# [TASK BRIEF]
A faithful transcription of all the records is required.
+++ DATA RECORDS +++
theorem recordGrows_applyReset {s : State} (hr : s.rstNow = true) : RecordGrows s s.beginStep.applyReset := by
  cases hv : s.bus with
  | none => exact .of_same rfl (by simp [hv])
  | some v => exact .of_aside (.cutWrite hr hv) rfl (by simp [hv])

theorem recordGrows_sequence {s : State} (hr : s.rstNow = false) (hb : s.busy = true) :
    RecordGrows s s.beginStep.sequence := by
  have hasides : s.beginStep.sequence.asides = s.asides := congrArg Setting.asides s.beginStep.sequence_setting
  rcases s.beginStep.sequence_cases with ⟨u, hd, h⟩ | ⟨v, -, hv, ⟨-, h⟩ | ⟨ha, h⟩ | ⟨i, ha, h⟩⟩ |
    ⟨-, -, ⟨-, h⟩ | ⟨v, rest, -, h⟩ | ⟨u, rest, -, h⟩⟩
  · exact .of_item (.gap hr hb hd) (by simp [h]) hasides
  · exact .of_same (by simp [h]) hasides
  · exact .of_item (.wrote hr hb hv ha) (by simp [h]) hasides
  · exact .of_item (.writeFailed hr hb hv ha) (by simp [h]) hasides
  · exact .of_same (by simp [h]) hasides
  · exact .of_same (by simp [h]) hasides
  · exact .of_same (by simp [h]) hasides

theorem recordGrows_hostTurn {s : State} (hr : s.rstNow = false) (hb : s.busy = false) :
    RecordGrows s s.beginStep.hostTurn := by
  rcases s.beginStep.hostTurn_cases with ⟨w, rest, -, h⟩ | ⟨u, rest, hm, h⟩ | ⟨-, -, h⟩ | ⟨m, ms, -, -, h⟩
  · exact .of_same (by simp [h]) (by simp [h])
  · exact .of_aside (.hostWait hr hb hm) (by simp [h]) (by simp [h])
  · exact .of_same (by simp [h]) (by simp [h])
  · exact .of_same (by simp [h]) (by simp [h])

theorem step_recordGrows {s t : State} (h : step s = .next t) : RecordGrows s t := by
  rcases step_cases s t h with ⟨hr, rfl⟩ | ⟨hr, hb, rfl⟩ | ⟨-, -, -, rfl⟩ | ⟨hr, hb, -, rfl⟩
  · exact recordGrows_applyReset hr
  · exact recordGrows_sequence hr hb
  · exact .of_same rfl rfl
  · exact recordGrows_hostTurn hr hb

/-- Settles O38: each clause is read off the one thing the step recorded. -/
theorem traceGrowsByAnsweredWrites : Obligations.TraceGrowsByAnsweredWrites := by
  intro s t hs
  obtain ⟨items, more, htrace, hasides, h⟩ := step_recordGrows hs
  refine ⟨items, more, htrace, hasides, ?_⟩
  cases h with
  | nothing => simp
  | wrote hr hb hv ha => simp [hr, hb, hv, ha]
  | writeFailed hr hb hv ha => simp [hr, hb, hv, ha]
  | gap hr hb hd => simp [hr, hb, hd]
  | cutWrite hr hv => simp [hr, hv]
  | hostWait hr hb hm => simp [hr, hb, hm]

/-! ### The timeline -/

/-- A trace item is the last thing on the timeline, since every aside stands within the trace. -/
theorem State.timeline_traceItem {s t : State} {x : TraceItem} (hwithin : ∀ a ∈ s.asides, a.position ≤ s.trace.length)
    (htrace : t.trace = s.trace ++ [x]) (hasides : t.asides = s.asides) : t.timeline = s.timeline ++ [.block x] := by
  rw [State.timeline, htrace, hasides]
  exact timelineFrom_trace s.asides x s.trace 0 (by simpa using hwithin)

/-- An aside noted where the trace now ends is the last thing on the timeline. -/
theorem State.timeline_aside {s t : State} {a : Aside} (hp : a.position = s.trace.length)
    (htrace : t.trace = s.trace) (hasides : t.asides = s.asides ++ [a]) :
    t.timeline = s.timeline ++ [a.toTimeline] := by
  rw [State.timeline, htrace, hasides]
  exact timelineFrom_aside s.asides a s.trace 0 (by simpa using hp)

/-- What one step records is nothing, one trace item, or one aside that stands at the end of the trace. -/
theorem Records.cases_by_kind {s : State} {items : List TraceItem} {more : List Aside} (h : Records s items more) :
    (items = [] ∧ more = []) ∨ (∃ x, items = [x] ∧ more = []) ∨
      ∃ a, items = [] ∧ more = [a] ∧ a.position = s.trace.length := by
  cases h with
  | nothing => exact .inl ⟨rfl, rfl⟩
  | wrote => exact .inr (.inl ⟨_, rfl, rfl⟩)
  | writeFailed => exact .inr (.inl ⟨_, rfl, rfl⟩)
  | gap => exact .inr (.inl ⟨_, rfl, rfl⟩)
  | cutWrite => exact .inr (.inr ⟨_, rfl, rfl, rfl⟩)
  | hostWait => exact .inr (.inr ⟨_, rfl, rfl, rfl⟩)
+++
# [RESPONSE TO THIS EXERCISE]
theorem recordGrows_applyReset {s : State} (hr : s.rstNow = true) : RecordGrows s s.beginStep.applyReset := by
  cases hv : s.bus with
  | none => exact .of_same rfl (by simp [hv])
  | some v => exact .of_aside (.cutWrite hr hv) rfl (by simp [hv])

theorem recordGrows_sequence {s : State} (hr : s.rstNow = false) (hb : s.busy = true) :
    RecordGrows s s.beginStep.sequence := by
  have hasides : s.beginStep.sequence.asides = s.asides := congrArg Setting.asides s.beginStep.sequence_setting
  rcases s.beginStep.sequence_cases with ⟨u, hd, h⟩ | ⟨v, -, hv, ⟨-, h⟩ | ⟨ha, h⟩ | ⟨i, ha, h⟩⟩ |
    ⟨-, -, ⟨-, h⟩ | ⟨v, rest, -, h⟩ | ⟨u, rest, -, h⟩⟩
  · exact .of_item (.gap hr hb hd) (by simp [h]) hasides
  · exact .of_same (by simp [h]) hasides
  · exact .of_item (.wrote hr hb hv ha) (by simp [h]) hasides
  · exact .of_item (.writeFailed hr hb hv ha) (by simp [h]) hasides
  · exact .of_same (by simp [h]) hasides
  · exact .of_same (by simp [h]) hasides
  · exact .of_same (by simp [h]) hasides

theorem recordGrows_hostTurn {s : State} (hr : s.rstNow = false) (hb : s.busy = false) :
    RecordGrows s s.beginStep.hostTurn := by
  rcases s.beginStep.hostTurn_cases with ⟨w, rest, -, h⟩ | ⟨u, rest, hm, h⟩ | ⟨-, -, h⟩ | ⟨m, ms, -, -, h⟩
  · exact .of_same (by simp [h]) (by simp [h])
  · exact .of_aside (.hostWait hr hb hm) (by simp [h]) (by simp [h])
  · exact .of_same (by simp [h]) (by simp [h])
  · exact .of_same (by simp [h]) (by simp [h])

theorem step_recordGrows {s t : State} (h : step s = .next t) : RecordGrows s t := by
  rcases step_cases s t h with ⟨hr, rfl⟩ | ⟨hr, hb, rfl⟩ | ⟨-, -, -, rfl⟩ | ⟨hr, hb, -, rfl⟩
  · exact recordGrows_applyReset hr
  · exact recordGrows_sequence hr hb
  · exact .of_same rfl rfl
  · exact recordGrows_hostTurn hr hb

/-- Settles O38: each clause is read off the one thing the step recorded. -/
theorem traceGrowsByAnsweredWrites : Obligations.TraceGrowsByAnsweredWrites := by
  intro s t hs
  obtain ⟨items, more, htrace, hasides, h⟩ := step_recordGrows hs
  refine ⟨items, more, htrace, hasides, ?_⟩
  cases h with
  | nothing => simp
  | wrote hr hb hv ha => simp [hr, hb, hv, ha]
  | writeFailed hr hb hv ha => simp [hr, hb, hv, ha]
  | gap hr hb hd => simp [hr, hb, hd]
  | cutWrite hr hv => simp [hr, hv]
  | hostWait hr hb hm => simp [hr, hb, hm]

/-! ### The timeline -/

/-- A trace item is the last thing on the timeline, since every aside stands within the trace. -/
theorem State.timeline_traceItem {s t : State} {x : TraceItem} (hwithin : ∀ a ∈ s.asides, a.position ≤ s.trace.length)
    (htrace : t.trace = s.trace ++ [x]) (hasides : t.asides = s.asides) : t.timeline = s.timeline ++ [.block x] := by
  rw [State.timeline, htrace, hasides]
  exact timelineFrom_trace s.asides x s.trace 0 (by simpa using hwithin)

/-- An aside noted where the trace now ends is the last thing on the timeline. -/
theorem State.timeline_aside {s t : State} {a : Aside} (hp : a.position = s.trace.length)
    (htrace : t.trace = s.trace) (hasides : t.asides = s.asides ++ [a]) :
    t.timeline = s.timeline ++ [a.toTimeline] := by
  rw [State.timeline, htrace, hasides]
  exact timelineFrom_aside s.asides a s.trace 0 (by simpa using hp)

/-- What one step records is nothing, one trace item, or one aside that stands at the end of the trace. -/
theorem Records.cases_by_kind {s : State} {items : List TraceItem} {more : List Aside} (h : Records s items more) :
    (items = [] ∧ more = []) ∨ (∃ x, items = [x] ∧ more = []) ∨
      ∃ a, items = [] ∧ more = [a] ∧ a.position = s.trace.length := by
  cases h with
  | nothing => exact .inl ⟨rfl, rfl⟩
  | wrote => exact .inr (.inl ⟨_, rfl, rfl⟩)
  | writeFailed => exact .inr (.inl ⟨_, rfl, rfl⟩)
  | gap => exact .inr (.inl ⟨_, rfl, rfl⟩)
  | cutWrite => exact .inr (.inr ⟨_, rfl, rfl, rfl⟩)
  | hostWait => exact .inr (.inr ⟨_, rfl, rfl, rfl⟩)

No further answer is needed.